Your goal is to be able to say:

“If I give Star(mass, Z), I know exactly what attributes exist, what units they have, and how I will validate them.”

The Commandments (translated for today)

We are practicing four habits:

Think before you type: write the plan on paper first.
Write down the contract: inputs, outputs, units, valid ranges.
Assume your code is wrong: plan validation before implementation.
Test requirements: write tests that check behavior, not “it runs”.

Roles (recommended)

Assign roles in groups of 3–4. Rotate once.

Spec navigator: finds equation numbers, tables, valid ranges, log base
Scribe: writes the plan on the whiteboard / paper (not in the IDE)
Skeptic: asks “what could go wrong?” (units, log base, piecewise ranges)
Timekeeper (optional): keeps the group moving and calls rotations

What is a spec?

A spec (specification) is the authoritative description of what your code must do.

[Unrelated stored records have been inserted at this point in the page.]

-- ==== Sys2Proof/Laws/Ops.lean ====
section
/-! SUPPORT. The results of the shared operations, word by word and event by event: a control write, the disable write, an
accepted start, the end of a quantum, a frame on the bus, the segment word, and the byte order. -/

namespace Sys2Proof.Machine

-- The bus history

theorem sentBytes_append (a b : List BusEvent) : sentBytes (a ++ b) = sentBytes a ++ sentBytes b := by
  induction a with
  | nil => rfl
  | cons e es ih => cases e <;> simp [sentBytes, ih]

theorem receivedBytes_append (a b : List BusEvent) : receivedBytes (a ++ b) = receivedBytes a ++ receivedBytes b := by
  induction a with
  | nil => rfl
  | cons e es ih => cases e <;> simp [receivedBytes, ih]

theorem csChanges_append (a b : List BusEvent) : csChanges (a ++ b) = csChanges a ++ csChanges b := by
  induction a with
  | nil => rfl
  | cons e es ih => cases e <;> simp [csChanges, ih]

/-- The bytes sent in a run of exchanges. -/
theorem sentBytes_zipWith (txs rxs : List Byte) (h : rxs.length = txs.length) :
    sentBytes (List.zipWith .xfer txs rxs) = txs := by
  induction txs generalizing rxs with
  | nil => rfl
  | cons tx txs ih =>
    cases rxs with
    | nil => simp at h
    | cons rx rxs => simp [sentBytes, ih rxs (by simpa using h)]

/-- The bytes received in a run of exchanges. -/
theorem receivedBytes_zipWith (txs rxs : List Byte) (h : rxs.length = txs.length) :
    receivedBytes (List.zipWith .xfer txs rxs) = rxs := by
  induction txs generalizing rxs with
  | nil => cases rxs with
    | nil => rfl
    | cons rx rxs => simp at h
  | cons tx txs ih =>
    cases rxs with
    | nil => simp at h
    | cons rx rxs => simp [receivedBytes, ih rxs (by simpa using h)]

/-- Exchanges change no chip select. -/
theorem csChanges_zipWith (txs rxs : List Byte) : csChanges (List.zipWith .xfer txs rxs) = [] := by
  induction txs generalizing rxs with
  | nil => rfl
  | cons tx txs ih =>
    cases rxs with
    | nil => rfl
    | cons rx rxs => simp [csChanges, ih rxs]

/-- Changes of level exchange no byte. -/
theorem sentBytes_csEdges (old new : List Level) : sentBytes (csEdges old new) = [] := by
  unfold csEdges
  induction List.range new.length with
  | nil => rfl
  | cons j js ih =>
    simp only [List.filterMap_cons]
    split
    · exact ih
    · rename_i b hb
      split at hb <;> simp only [Option.some.injEq, reduceCtorEq] at hb
      subst hb; exact ih

/-- Outputs that keep their levels record nothing. -/
theorem csEdges_self (levels : List Level) : csEdges levels levels = [] := by
  unfold csEdges
  induction List.range levels.length with
  | nil => rfl
  | cons j js _ => simp

/-- The opening bytes of a frame are those of R99. -/
theorem frameSetup_eq (s : State) (i : Nat) (off : Word) : s.frameSetup i off = openingBytes s i off := by
  have hm : s.commandByte i = if (s.ctrlWord i).field 1 0 = 0 then s.cfg.opRead else (s.ctrlWord i).byte 2 := by
    unfold State.commandByte State.mode ctrlMode
    split
    · rename_i h
      split
      · rfl
      · rename_i h0
        exfalso; revert h
        cases hf : (s.ctrlWord i).field 1 0 with
        | zero => exact absurd hf h0
        | succ n =>
          match n with
          | 0 => simp [Mode.ofBits]
          | 1 => simp [Mode.ofBits]
          | n + 2 => simp [Mode.ofBits]
    · rename_i h
      split
      · rename_i h0; simp [h0, Mode.ofBits] at h
      · rfl
  unfold State.frameSetup openingBytes
  simp only [hm, State.fourByte, ceFourByte, idxCeCtrl, State.ctrlWord, idxCtrl, addressBytes]
  by_cases h4 : (s.word (s.cfg.rCeCtrl / 4)).getLsbD i = true <;> simp only [h4] <;> simp

-- The control registers

/-- The words after a control write. -/
theorem writeCtrl_word (s : State) (i j : Nat) (v : Word) :
    (writeCtrl s i v).word j = (s.setWord (idxCtrl s.cfg i) v).word j := rfl

/-- The windows after a control write. -/
theorem writeCtrl_win (s : State) (i j : Nat) (v : Word) : (writeCtrl s i v).win j = s.win j := by
  simp [writeCtrl]

/-- The ROM-decode flags after a control write (R163). -/
theorem writeCtrl_romd (s : State) (i j : Nat) (v : Word) :
    (writeCtrl s i v).romd j = if i = j ∧ i < s.chan.length then decide (ctrlMode v ≠ .user) else s.romd j := by
  simp only [writeCtrl, State.romd_refreshCs, State.romd_setRomd]; rfl

/-- User mode is mode 3 (R162). -/
theorem ctrlMode_user (v : Word) : decide (ctrlMode v ≠ .user) = decide (v.field 1 0 ≠ 3) := by
  have hb : v.field 1 0 < 4 := (v.extractLsb' 0 2).isLt
  unfold ctrlMode
  revert hb; generalize v.field 1 0 = m; intro hb
  match m, hb with
  | 0, _ => rfl
  | 1, _ => rfl
  | 2, _ => rfl
  | 3, _ => rfl

/-- The levels after a control write (R164). -/
theorem writeCtrl_csLevel (s : State) (i j : Nat) (v : Word) (hj : j < s.cfg.numCs) :
    (writeCtrl s i v).csLevel j
      = if ((writeCtrl s i v).word (idxCtrl s.cfg j)).getLsbD 2 then .inactive else .active := by
  rw [writeCtrl_word]
  simp only [writeCtrl, State.csLevel, State.refreshCs_csOut, State.setRomd_cfg, State.setWord_cfg,
    List.getD_eq_getElem?_getD]
  simp [hj, State.ceLevel, ctrlCeStop]

/-- A control write exchanges no byte. -/
theorem writeCtrl_sentBytes (s : State) (i : Nat) (v : Word) : sentBytes (writeCtrl s i v).trace = sentBytes s.trace := by
  simp only [writeCtrl, State.refreshCs, State.driveAll_trace, sentBytes_append, sentBytes_csEdges]
  simp

/-- A control write leaves everything but the register file, the channels, the outputs and the bus history. -/
theorem writeCtrl_frame (s : State) (i : Nat) (v : Word) :
    writeCtrl s i v = { s with
      x := (writeCtrl s i v).x, chan := (writeCtrl s i v).chan, csOut := (writeCtrl s i v).csOut
      trace := (writeCtrl s i v).trace } := rfl

-- The DMA engine

/-- The words after the disable write's actions (R264). -/
theorem dmaStop_word (s : State) (k : Nat) (h : 37 ≤ s.x.length) :
    (dmaStop s).word k
      = if k = 33 ∨ k = 34 ∨ k = 35 ∨ k = 36 then 0#32
        else if k = 2 then clearDmaStatus (s.word 2) else s.word k := by
  have h1 : (dmaStop s).word k
      = ((s.setWord 2 (clearDmaStatus (s.word 2))).publish 0#32 0#32 0#32 0#32).word k := rfl
  rw [h1, State.word_publish _ _ _ _ _ _ (by simpa using h)]
  simp only [idxDmaFlashAddr, idxDmaDramAddr, idxDmaLen, idxDmaChecksum, State.word_setWord]
  by_cases h2 : k = 2
  · subst h2; simp; omega
  · by_cases a : k = 33 <;> by_cases b : k = 34 <;> by_cases c : k = 35 <;> by_cases d : k = 36 <;>
      simp [a, b, c, d, h2, Ne.symm h2]

/-- The words after a completion (R262). -/
theorem complete_word (s : State) (k : Nat) (h : 2 < s.x.length) :
    (complete s).word k = if k = 2 then setDmaStatus (s.word 2) else s.word k := by
  have h1 : (complete s).word k = (s.setWord 2 (setDmaStatus (s.word 2))).word k := rfl
  rw [h1, State.word_setWord]
  by_cases h2 : k = 2
  · subst h2; simp [h]
  · simp [h2, Ne.symm h2]

/-- The line after a completion (R262): `dma_en` is not touched by setting `dma_status`. -/
theorem complete_irq (s : State) (h : 2 < s.x.length) :
    (complete s).irq = if (s.word 2).getLsbD 3 then .high else s.irq := by
  have h1 : (complete s).irq
      = if intrDmaEn ((s.setWord 2 (setDmaStatus (s.word 2))).word 2) then .high else s.irq := rfl
  rw [h1, State.word_setWord_self _ _ _ h]
  simp [intrDmaEn, setDmaStatus, dmaStatusMask]

/-- The words after the end of a quantum (R259, R262). -/
theorem endQuantum_word (s : State) (t : DmaTransfer) (k : Nat) (h : 37 ≤ s.x.length) :
    (endQuantum s t).word k
      = if k = 33 then t.faddr else if k = 34 then t.daddr else if k = 35 then t.rem - 4#32 else if k = 36 then t.sum
        else if k = 2 ∧ t.rem - 4#32 = 0#32 then setDmaStatus (s.word 2) else s.word k := by
  have hp : ∀ j, (({ s with dma := some { t with rem := t.rem - 4#32 } } : State).publish t.faddr t.daddr
      (t.rem - 4#32) t.sum).word j
        = if j = 33 then t.faddr else if j = 34 then t.daddr else if j = 35 then t.rem - 4#32
          else if j = 36 then t.sum else s.word j := fun j => State.word_publish _ _ _ _ _ j h
  unfold endQuantum
  by_cases hr : t.rem - 4#32 = 0#32
  · simp only [hr, if_true, and_true] at hp ⊢
    rw [complete_word _ _ (by rw [State.publish_length]; exact (by omega : 2 < s.x.length)), hp, hp]
    by_cases h2 : k = 2
    · subst h2; simp
    · simp [h2]
  · simp only [hr, if_false, and_false]
    exact hp k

For Project 1, your specs include:

the assignment page (the reproducibility contract, required functions, required figures)
the paper (equations, tables, valid ranges, and model assumptions)

If you can’t point to a line in a spec, you’re guessing.

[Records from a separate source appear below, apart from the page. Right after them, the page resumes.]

/-- The transfer `x` is in existence and enabled, in a state where its quanta complete: its flash cursor is aligned, and
what it has left is a multiple of 4. -/
structure TransferRuns (s : State) (x : DmaTransfer) : Prop where
  shape : s.Shape
  windows : s.WindowsInside
  transfer : s.transfer = some x
  enabled : (s.word 32).getLsbD 0 = true
  aligned : x.faddr.toNat % 4 = 0
  remaining : RemainingFits x.rem

/-- The registers show the progress `y` of a transfer, which runs on, or has completed where nothing remains. -/
structure TransferReaches (t : State) (y : DmaTransfer) : Prop where
  faddr : t.word 33 = y.faddr
  daddr : t.word 34 = y.daddr
  len : t.word 35 = y.rem
  sum : t.word 36 = y.sum
  continues : y.rem ≠ 0#32 → TransferRuns t y
  completes : y.rem = 0#32 → t.dma = none ∧ (t.word 2).getLsbD 11 = true

/-- A quantum that is not the last leaves a transfer that runs on (R259, R270). -/
theorem TransferRuns.endQuantum_runs {s s1 : State} {x x1 : DmaTransfer} (h : TransferRuns s x)
    (hm : moveQuantum s x = some (s1, x1)) (hmore : x1.rem ≠ 4#32) :
    TransferRuns (endQuantum s1 x1) { x1 with rem := x1.rem - 4#32 } := by
  obtain ⟨-, -, -, -, -, -, hrem, -, -, hfaddr, -⟩ := moveQuantum_spec hm
  have hplain := quantum_plainChange h.shape h.transfer hm
  have hends := moveQuantum_ends h.shape hm
  obtain ⟨hd, -⟩ := State.transfer_eq_some.mp h.transfer
  obtain ⟨-, hdma⟩ := hends.continues hmore
  have haligned := h.aligned
  refine ⟨endQuantum_shape hm h.shape, windowsInside_invariant.plain _ _ h.shape hplain h.windows,
    State.transfer_eq_some.mpr ⟨by rw [hplain.cfg, hd], hdma⟩, ?_, ?_, ?_⟩
  · rw [hends.words 32 (by rw [if_neg hmore]; decide)]
    exact h.enabled
  · change x1.faddr.toNat % 4 = 0
    rw [hfaddr]
    bv_omega
  · refine ⟨?_, fun hzero => hmore ((sub_four_eq_zero_iff _).mp hzero)⟩
    obtain ⟨hlow, -⟩ := h.remaining.lengthFits_sub_four
    rw [← hrem] at hlow
    exact hlow

/-- The sum of one quantum is the word it reads (R263). -/
theorem quantaSum_one {s t u : State} {x : DmaTransfer} {w : Word} (htr : s.transfer = some x)
    (he : exec .dmaq s = .next t) (hr : windowRead s x.faddr.toNat 4 = some (u, w)) : quantaSum 1 s = w := by
  simp [quantaSum, htr, he, hr]

theorem quantaSum_succ {s t : State} {x : DmaTransfer} (q : Nat) (htr : s.transfer = some x)
    (he : exec .dmaq s = .next t) : quantaSum (q + 1) s = quantaSum 1 s + quantaSum q t := by
  simp [quantaSum, htr, he]

theorem runQuanta_succ {s t : State} (q : Nat) (he : exec .dmaq s = .next t) :
    runQuanta (q + 1) s = runQuanta q t := by
  simp [runQuanta, he]

/-- One quantum of a transfer in progress. -/
theorem TransferRuns.quantum_reaches {s : State} {x : DmaTransfer} (h : TransferRuns s x) :
    ∃ t, exec .dmaq s = .next t ∧ TransferReaches t (x.after 1 (quantaSum 1 s)) := by
  obtain ⟨s1, x1, hm⟩ := moveQuantum_of_noStraddle (h.windows.noStraddle_of_aligned h.aligned)
  obtain ⟨w, hread, hafter⟩ := moveQuantum_after hm
  have he : exec .dmaq s = .next (endQuantum s1 x1) := quantum_of_move h.transfer h.enabled hm
  have hends := moveQuantum_ends h.shape hm
  refine ⟨_, he, ?_⟩
  rw [x.after_congr 1 fun hc => quantaSum_one h.transfer he (hread hc), ← hafter]
  refine ⟨hends.faddr, hends.daddr, hends.len, hends.sum, fun hne => ?_, fun hzero => ?_⟩
  · exact h.endQuantum_runs hm fun hlast => hne ((sub_four_eq_zero_iff _).mpr hlast)
  · obtain ⟨hstatus, -, hdma⟩ := hends.completes ((sub_four_eq_zero_iff _).mp hzero)
    exact ⟨hdma, by rw [hstatus]; simp⟩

Must-haves (realistic for today)

By the end of class, you must have:

A written contract and pseudocode for Star
A written plan for zams.luminosity() and zams.radius() (signatures + input checks + where coefficients will live; solar \(Z\) / column 1 first)

These two are the non-negotiables.

Highly recommended (if time)

If you finish the must-haves, next do:

A run.py validate plan with 3 checks (anchor + trend + one more)
Two tests you can write immediately (names + what they verify)

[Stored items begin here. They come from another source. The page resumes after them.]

-- ==== Sys2Proof/Word.lean ====
section
/-!
DEFINITION. The word types of the lveez CHIP-8 core (spec/00_scope.md R7, R10, R11): every value is an
unsigned bit vector, and the exact sums the spec writes are taken on natural numbers.
-/

namespace Sys2Proof

/-- A memory byte or a general register (10_state.md R31, 20_memory.md R80). -/
abbrev Byte := BitVec 8

/-- A 16-bit quantity: an instruction word, PC, I, a return address (00_scope.md R7). -/
abbrev Word := BitVec 16

/-- A 4-bit field: a register index x or y, or Dxyn's row count n (30_encoding.md R122). -/
abbrev Nibble := BitVec 4

/-- A 12-bit address field nnn (30_encoding.md R122). -/
abbrev Addr12 := BitVec 12

/-- Memory size N (00_scope.md R7); addresses at or above it are illegal (20_memory.md R81). -/
@[simp] abbrev memorySize : Nat := 0x1000

/-- The number of bytes of the font ROM, addresses 0x000 to 0x04F (20_memory.md R83). -/
@[simp] abbrev fontSize : Nat := 0x50

/-- Where a program image is placed (20_memory.md R110). -/
@[simp] abbrev loadBase : Nat := 0x200

/-- The largest image, memory size less the load base: 3584 bytes (00_scope.md R7, 20_memory.md R111). -/
@[simp] abbrev maxImage : Nat := 0xE00

/-- The flag register's number: VF is V[15] (10_state.md R31, R33). -/
abbrev vf : Nibble := 0xF#4

end Sys2Proof
end

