-- ==== Sys2Proof/Machine/State.lean ====
section
/-!
DEFINITION. The state of the core (10_state.md R30), as plain data, the reasons a step can stop, and the state right
after construction (10_state.md R75).
-/

namespace Sys2Proof.Machine

/-- Memory M (10_state.md R51): the cells whose byte differs from the one after construction, as (address, byte)
pairs (log entry 17). The operations on it and its canonical form stand in Machine/Memory.lean. -/
abbrev Memory := List Host.Cell

/-- The display buffer D[c][r]: 64 columns of 32 rows, on is true (10_state.md R48). -/
abbrev Display := Vector (Vector Bool 32) 64

/-- The three quirk switches Q, fixed at construction (10_state.md R62). -/
structure Quirks where
  /-- QUIRK_SHIFT_VY: true (legacy) shifts Vy, false (revised) shifts Vx (10_state.md R63). -/
  shiftVy : Bool
  /-- QUIRK_LOADSTORE_INC: true (legacy) adds x+1 to I after Fx55, Fx65 (10_state.md R64). -/
  loadStoreInc : Bool
  /-- QUIRK_JUMP_VX: false (legacy) adds V0 in Bnnn, true (revised) adds Vx (10_state.md R65). -/
  jumpVx : Bool
  deriving DecidableEq, Repr

/-- The open parameter FX1E_WRAP (42_index_memory.md R233). -/
inductive Fx1eWrap where
  /-- The sum is kept modulo 2^16. -/
  | full16
  /-- The sum is masked to 12 bits. -/
  | mask12
  deriving DecidableEq, Repr

/-- The report codes (60_exceptions.md R305). -/
inductive ReportCode where
  | fetchRange
  | addressRange
  | unknownOpcode
  | stackOverflow
  | stackUnderflow
  | memoryRange
  | romWrite
  | keyRange
  | loadEmpty
  | loadTooLarge
  deriving DecidableEq, Repr

/-- A report (60_exceptions.md R302): its code, PC_fetch (PC itself for FETCH_RANGE and for loads), the instruction
word (none for FETCH_RANGE and for loads) and the code's detail value (log entry 15). -/
structure Report where
  code : ReportCode
  pc : Word
  word : Option Word
  info : Nat
  deriving DecidableEq, Repr

/-- The state of the core: the elements of 10_state.md R30 and, last, two fields of the model's own. -/
structure State where
  /-- M, 4096 bytes. -/
  mem : Memory
  /-- V0..VF; VF is the flag (10_state.md R31, R33). -/
  v : Vector Byte 16
  /-- I, the index register (10_state.md R36). -/
  i : Word
  /-- PC (10_state.md R38): the next instruction's address between steps, PC_fetch + 2 during execute. -/
  pc : Word
  /-- SP, the number of return addresses held, 0..16 (10_state.md R42). -/
  sp : Byte
  /-- S, the call stack (10_state.md R43). -/
  stack : Vector Word 16
  /-- DT, the delay timer (10_state.md R46). -/
  dt : Byte
  /-- ST, the sound timer (10_state.md R47). -/
  st : Byte
  /-- D, the display buffer (10_state.md R48). -/
  display : Display
  /-- K, the keypad state, true is pressed (10_state.md R50). -/
  keys : Vector Bool 16
  /-- Q, the quirk switches (10_state.md R62). -/
  quirks : Quirks
  /-- The halted state (10_state.md R70). -/
  halted : Bool
  /-- The report log, oldest first (10_state.md R71). -/
  log : List Report
  /-- THE MODEL'S OWN: the parameter FX1E_WRAP of this instance (log entry 3). -/
  fx1eWrap : Fx1eWrap
  /-- THE MODEL'S OWN: how many free values have been drawn (log entry 7). -/
  draws : Nat
  deriving DecidableEq, Repr

/-- Why the model stops. The spec has no trap (60_exceptions.md R300): every error condition it names is a report and a
next state, so the only fault is for states it excludes. -/
inductive Fault where
  /-- Raised by CALL and RET in a state whose SP is above 16. SAFE: the spec says that SP never exceeds 16 (10_state.md
  R42) and gives no stack entry there; no run from reset reaches such a state (log entry 9). -/
  | stackPointerAbove16
  deriving DecidableEq, Repr

/-- Why an instruction has no meaning. -/
inductive Refusal where
  /-- Raised by an arm of exec whose instruction has no meaning yet. SAFE. No arm answers it: all 34 instructions have
  their meaning. -/
  | notModelled (mnemonic : String)
  deriving DecidableEq, Repr

/-- The state right after construction (10_state.md R75), with the recommended FONT, PC_RESET = 0x200 (log entry 1), the
three quirk inputs false (log entry 2) and FX1E_WRAP = FULL16 (log entry 3). -/
def State.reset : State where
  mem := []
  v := Vector.replicate 16 0
  i := 0
  pc := Config.pcReset
  sp := 0
  stack := Vector.replicate 16 0
  dt := 0
  st := 0
  display := Vector.replicate 64 (Vector.replicate 32 false)
  keys := Vector.replicate 16 false
  quirks := ⟨false, false, false⟩
  halted := false
  log := []
  fx1eWrap := .full16
  draws := 0

end Sys2Proof.Machine
end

Timeline (75 minutes, with checkpoints)

0–15: Slide walkthrough (what we’re doing and why)

15–35: star.py planning (contract + pseudocode + failure modes)

35–55: zams.py planning (equations + coefficient locations; solar \(Z\) / column 1 first)

55–65: Validation + tests plan (3 validation checks + 2 “first tests”)

65–75: Finalize your worksheet + checkoff

Checkpoints (I will come around)

Today, the work product is your plan quality.

When I stop by, be ready to show me:

Where the spec lives (equation # / table # / valid ranges)
Your Star contract (inputs/outputs/units + 3 failure modes)
Your Star pseudocode (including derived quantities)

If you can’t show these, you haven’t started yet — even if you already wrote code.

End-of-class checkoff

In the last 10 minutes, I will check off your planning sheet.
I’m not grading you on “how much code you wrote today.”
I’m checking that you have a plan that can actually guide correct implementation.

“Solar \(Z\) first” (column 1 mindset)

Start with \(Z = 0.02\) (solar). In the Tout fits this is the simplest path:

it reduces the metallicity-dependent coefficient polynomials to their first column at \(Z = Z_\odot\)
it makes debugging much easier because you can validate anchors immediately

Then, once solar passes, add the full \(Z\) dependence.

Pseudocode is not busywork

Pseudocode is how you catch misunderstandings early:

where do you check valid mass ranges?
what is the log base?
what is the return shape for arrays?
what happens at piecewise boundaries?

If you can’t write pseudocode, you’re not ready to code.

Write a trace

… when something feels “mysterious”

A trace is a written step-by-step record of how one specific input produces an output.

Use a trace when you suspect a transcription or interpretation error. For example:

pick one input (like \(M = 1.0\), \(Z = 0.02\))
write the intermediate values you compute (not just the final answer)
compare each step against your formulas and units

Good traces for today

A Star trace: compute \(T_\mathrm{eff}\), then \(t_\mathrm{MS}\), then \(t_\mathrm{KH}\) for one mass
A zams trace (optional): compute one numerator/denominator term at a time for one mass

Traces make “paper \(\to\) code” bugs visible and implementation straightforward.

When you get stuck

Stop typing. Say this out loud:

“I think the bug is because , and I expect to see if I check ___.”

Then run one targeted check.

That is debugging.

Why we’re doing this

“Specs-first” means you write down what correct means before you code (equations, tables, valid ranges, and the run.py contract).
This prevents the classic failure mode: lots of code quickly, then you discover a hidden assumption was wrong (units, \(\log_{10}\), piecewise ranges).
Specs-first forces clean structure: one source of truth, no duplicated formulas/constants, and modules you can actually test.
It also makes grading fair: I can run it, audit it, and see evidence (validation + tests), not just output that “looks plausible.”

Project 1 Studio: Plan Before You Code